On July 27, 2022, the FTC filed a complaint seeking to block Meta’s acquisition of the virtual reality (VR) app maker, Within. In its complaint, the agency relied on two horizontal theories of harm. First, that Meta is a potential entrant into the VR dedicated fitness space due to its size, resources, and capabilities (even if it did not have an ongoing pipeline project for this purpose). Second, the FTC alleged the transaction would eliminate competition between Meta and Within in the VR fitness app market.[5]

Theories regarding potential competition would be broadly applicable to the life sciences space given the significant resources of the major players. Under the FTC’s Meta/Within theory of potential harm, any large life science company would likely be considered a potential entrant into a particular market simply by virtue of their size, resources, and very likely the capability to develop a competitor to the relevant start-up’s asset.
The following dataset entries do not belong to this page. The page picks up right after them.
/-- The registers, by the names of the register tables. -/
inductive Reg where
  | CH_MODE | CH_SDS_CTL | CH_SDS_TXFFE | CH_SDS_STAT | CH_SDS_EVT | CH_SDS_PRBS_ERR
  | CH_PCS_CTL | CH_PCS_STAT | CH_PCS_ERRBLK | CH_BOND_STAT | CH_FEC_CTL | CH_FEC_DEGTHR
  | CH_FEC_SNAP | CH_FEC_CW_LO | CH_FEC_CW_HI | CH_FEC_CSYM_LO | CH_FEC_CSYM_HI | CH_FEC_CBIT_LO
  | CH_FEC_CBIT_HI | CH_FEC_UNC | CH_FEC_LSYM | CH_FEC_STAT | CH_FEC_HIST | CH_ALN_CTL
  | CH_ALN_TIME | CH_ALN_STAT | CH_ALN_CAND | CH_ALN_MIMIC | CH_ALN_OOF_CNT | CH_ALN_ACQ_CNT
  | CH_ALN_CAND_CNT | CH_ALN_VFAIL_CNT | CH_ALN_TIE_CNT | CH_ALN_EVICT_CNT | CH_ALN_ERRFRM_CNT | CH_ALN_MFERR_CNT
  | CH_ALN_MIMIC_CNT | CH_ALN_EVT | CH_OH_CTL | CH_OH_XSEL | CH_OH_FAIL_TIME | CH_OH_LVL_CTL
  | CH_OH_DEGTHR | CH_OH_DEF | CH_OH_FAIL | CH_OH_ACC | CH_OH_ACT | CH_OH_EVT
  | CH_OH_LAST | CH_OH_TTI_EXP | CH_OH_TTI_ACC | CH_OH_TTI_TX | CH_PM_CTL | CH_PM_SEC
  | ODU_OH_CTL | ODU_OH_XSEL | ODU_OH_FAIL_TIME | ODU_OH_LVL_CTL | ODU_OH_DEGTHR | ODU_OH_DEF
  | ODU_OH_FAIL | ODU_OH_ACC | ODU_OH_ACT | ODU_OH_EVT | ODU_OH_LAST | ODU_OH_TTI_EXP
  | ODU_OH_TTI_ACC | ODU_OH_TTI_TX | ODU_PM_CTL | ODU_PM_SEC | STR_CTL | STR_FW_VER
  | STR_MAPS | STR_EPOCH | STR_TASKS_SEC | STR_HEAT_CTL | STR_HEAT_STAT | STR_HEAT_QMAX
  | STR_HEAT_RUN | STR_HEAT_STOLEN | STR_HEAT_MISS | STR_HEAT_LATE | STR_HEAT_SHED | STR_HEAT_LOST
  | STR_HEAT_BUSY | STR_HEAT_TLOG | STR_HEAT_EVT | STR_MISS_DESC | ODU_CFG | ODU_MAP
  | ODU_TS | ODU_STAT | ODU_RATE | ODU_CNT | SL_SRV_CTL | SL_LEARN
  | SL_SRV_STAT | SL_FLXO_EXP0 | SL_FLXO_EXP1 | SL_FLXO_EXP2 | SL_FLXE_GRP0 | SL_FLXE_GRP1
  | SL_FLXE_GRP2 | SL_FLXE_GRP3 | SL_FLXE_GRP_STAT | SL_FLXE_CLI0 | SL_FLXE_CLIS | SL_MSI_ACC
  | SSW_CONN | SSW_PORT | SSW_SLICE | SSW_BRIDGE | FLT_CTX_CTL | FLT_CTX_STG
  | FLT_CTX_SHIFT | FLT_CTX_LOOP | FLT_CTX_RUN_STG | FLT_CTX_RUN_SHIFT | FLT_CTX_RUN_LOOP | FLT_CTX_STAT
  | FLT_CTX_SRC | FLT_CTX_WORD | FLT_CTX_SPRINT | FLT_CTX_DCEST | FLT_CTX_SAT0 | FLT_CTX_SAT1
  | FLT_CTX_EVT | FLT_SYNC_CTL | FLT_SYNC_CMD | FLT_SYNC_LAST | FLT_BANK_FLIP | FLT_BANK_BUSY
  | FLT_BANK_GROW | FLT_CLKOUT | FLT_CLKOUT_F | FLT_ARRAY_STAT | FLT_COEF | CPL_Q_CFG
  | CPL_Q_QUOTA | CPL_Q_HURDLE | CPL_Q_LAG | CPL_Q_CMD | CPL_Q_ARG | CPL_Q_STAT
  | CPL_Q_OCC | CPL_Q_WR | CPL_Q_RD | CPL_Q_REL | CPL_Q_MARK | CPL_Q_RDPTR
  | CPL_Q_CNT_A | CPL_Q_CNT_B | CPL_Q_EVT | CPL_POOL_STAT | CPL_POOL_CELLS | CPL_POOL_FREE
  | CPL_POOL_QSUM | CPL_POOL_STRAND | CPL_POOL_CMD | CPL_BAR2_BASE | CPL_BAR2_STAT | CPL_CE_THR
  | CPL_HOST_OP | CPL_HOST_DATA | CPL_SITE_STAT | CPL_SITE_CE | CPL_SITE_UE | CPL_SITE_RET
  | PRT_GRP_CFG | PRT_GRP_TMR | PRT_GRP_ALN | PRT_GRP_MEM | PRT_GRP_CMD | PRT_GRP_STAT
  | PRT_GRP_SFSD | PRT_GRP_APS_TX | PRT_GRP_APS_RX | PRT_ALN_STAT | PRT_ALN_OFFSET | PRT_ALN_DELAY
  | PRT_ALN_DMIN | PRT_ALN_DMAX | PRT_ALN_NEED | PRT_GRP_SW | PRT_GRP_SWQ | PRT_ALN_CNT
  | PRT_ALN_CNT2 | PRT_GRP_HIT | PRT_GRP_EVT | PRT_HL_BUDGET | PRT_LAP_TX | PAIR_CTL
  | PAIR_HEALTH_CTL | PAIR_BATON_CTL | PAIR_STAT | PAIR_HEALTH | PAIR_EPOCH_SENT | PAIR_EPOCH_APPL
  | PAIR_EPOCH_ACK | PAIR_MSG_LEN | PAIR_SYNC_STAT | PAIR_CMD | PAIR_CNT_APPL | PAIR_CNT_DISC
  | PAIR_CNT_DOWN | PAIR_CNT_TKO | PAIR_CNT_YIELD | PAIR_EVT | CHK_CK_CFG | CHK_CK_POLY_LO
  | CHK_CK_POLY_HI | CHK_CK_INIT_LO | CHK_CK_INIT_HI | CHK_CK_XOR_LO | CHK_CK_XOR_HI | CHK_CK_RUN_LO
  | CHK_CK_RUN_HI | CHK_CK_RES_LO | CHK_CK_RES_HI | CHK_CK_DIN | CHK_CK_DIN8 | CHK_CK_CMD
  | CHK_CK_STAT | CHK_CK_BYTES | CHK_SCAN_CTL | CHK_SCAN_START_LO | CHK_SCAN_START_HI | CHK_SCAN_COUNT
  | CHK_SCAN_STRIDE | CHK_SCAN_CMD | CHK_SCAN_POS | CHK_SCAN_FLAGS | CHK_TBL_CTL | CHK_TBL_LAST
  | CHK_TBL_CNT | CHK_TBL_BAD | CHK_TBL_INJ | CHK_DIGEST | CHK_SCRUB_CTL | CHK_SCRUB_POS
  | CHK_SCRUB_PASS | CHK_SCRUB_CNT | CHK_ALIVE_CNT_A | CHK_ALIVE_CNT_B | CHK_REF_A | CHK_REF_B
  | MTX_MODE | MTX_HANG_LIM | MTX_MRST | MTX_STAT | MTX_PRIO_LO | MTX_PRIO_HI
  | MTX_MSTAT | MTX_HANG_REC | MTX_HANG_ADDR_LO | MTX_HANG_ADDR_HI | MTX_HANG_DTIME | MTX_CNT_A
  | MTX_CNT_B | MTX_CNT_C | MTX_EVT | REC_CTL | REC_STAT | REC_RING_ID_LO
  | REC_RING_ID_HI | REC_SLOTS | REC_SEG_CUR | REC_SEG_SEQ_LO | REC_SEG_SEQ_HI | REC_OLDEST
  | REC_RATE | REC_CNT | REC_REBUILD | REC_CMD | REC_DRV_STAT | REC_DRV_SLOTS
  | REC_DRV_DUW_LO | REC_DRV_DUW_HI | REC_RD_CMD | REC_RD_ARG0 | REC_RD_ARG1 | REC_RD_RES
  | REC_RD_BAD | REC_RD_APER | REC_CAP_BUDGET | REC_EVT | REC_CS_CFG | REC_CS_TRIG
  | REC_CS_TARG | REC_CS_DEPTH | REC_CS_CMD | REC_CS_STAT | REC_CS_CNT | REC_CS_LAST
  | GLB_ID | GLB_STAT | GLB_SCRATCH | GLB_HOST_CTL | GLB_HOST_STAT | GLB_READY_FN
  | GLB_READY_Q_LO | GLB_READY_Q_HI | GLB_READY_SITE | GLB_DTIME_LO | GLB_DTIME_HI | GLB_UC_CMD
  | GLB_UC_STAT | GLB_UC_ST | GLB_EVT_WR | GLB_EVT_RD | GLB_EVT_LOST | GLB_EVT_INT_EN
  | GLB_EVT_PEND | GLB_EVT_MOD | GLB_EVT_VEC | GLB_MSIX_TABLE | GLB_MSIX_PBA | GLB_EVT_RING
  | BOOT_STAT | BOOT_START | BOOT_IMG | BOOT_IMG_CRC | BOOT_JSEQ | BOOT_HIST_SITE
  | BOOT_HIST_QSKIP_LO | BOOT_HIST_QSKIP_HI | BOOT_HIST_QALT_LO | BOOT_HIST_QALT_HI | BOOT_HIST_DRV | BOOT_IMG_BAD
  | BOOT_FS | BOOT_CTL | BOOT_AON | BOOT_CMD | BOOT_FLASH_CMD | BOOT_FLASH_ADDR
  | BOOT_FLASH_DATA | GLB_CLK_CTL | GLB_CLK_STAT | GLB_GDDR_PLL | GLB_TIME_CTL | GLB_PPS_DLY
  | GLB_PAIR_DLY | GLB_DTIME_LOAD_LO | GLB_DTIME_LOAD_HI | GLB_TIME_STAT | GLB_TIME_ERR | GLB_FP_CTL
  | GLB_FP_PERIOD | GLB_FP_PHASE | GLB_PD_RST | GLB_URST | GLB_PD_CMD | GLB_PD_STAT
  | GLB_PD_BOOT | GLB_AVS_CTL | GLB_AVS_STAT | GLB_THERM_CTL | GLB_THERM_STAT | GLB_THERM_T
deriving DecidableEq, Repr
Notably, however, the agencies’ more aggressive antitrust theories have so far met a frosty reception in court, in particular as those theories bump up against real-world evidence. In UnitedHealth/Change, the DOJ failed to convince the court that, post-acquisition, UnitedHealth would materially divert from its pre-deal (and longstanding) course of conduct with respect to third-party customers, with the court specifically finding that the agencies must do more than allege “things may change.”[6] The FTC ran into a similar issue in Illumina, where the administrative law judge found the FTC’s arguments about post-merger conduct to rely on “unwarranted leaps of logic.”[7] At bottom, the string of court defeats may temper the agencies’ appetite to bring cases based on more speculative future conduct, or at least be more discerning in the cases they ultimately choose to litigate.

How about BIG Pharma Mergers? Would the BMS/Celgene Acquisition Happen Today?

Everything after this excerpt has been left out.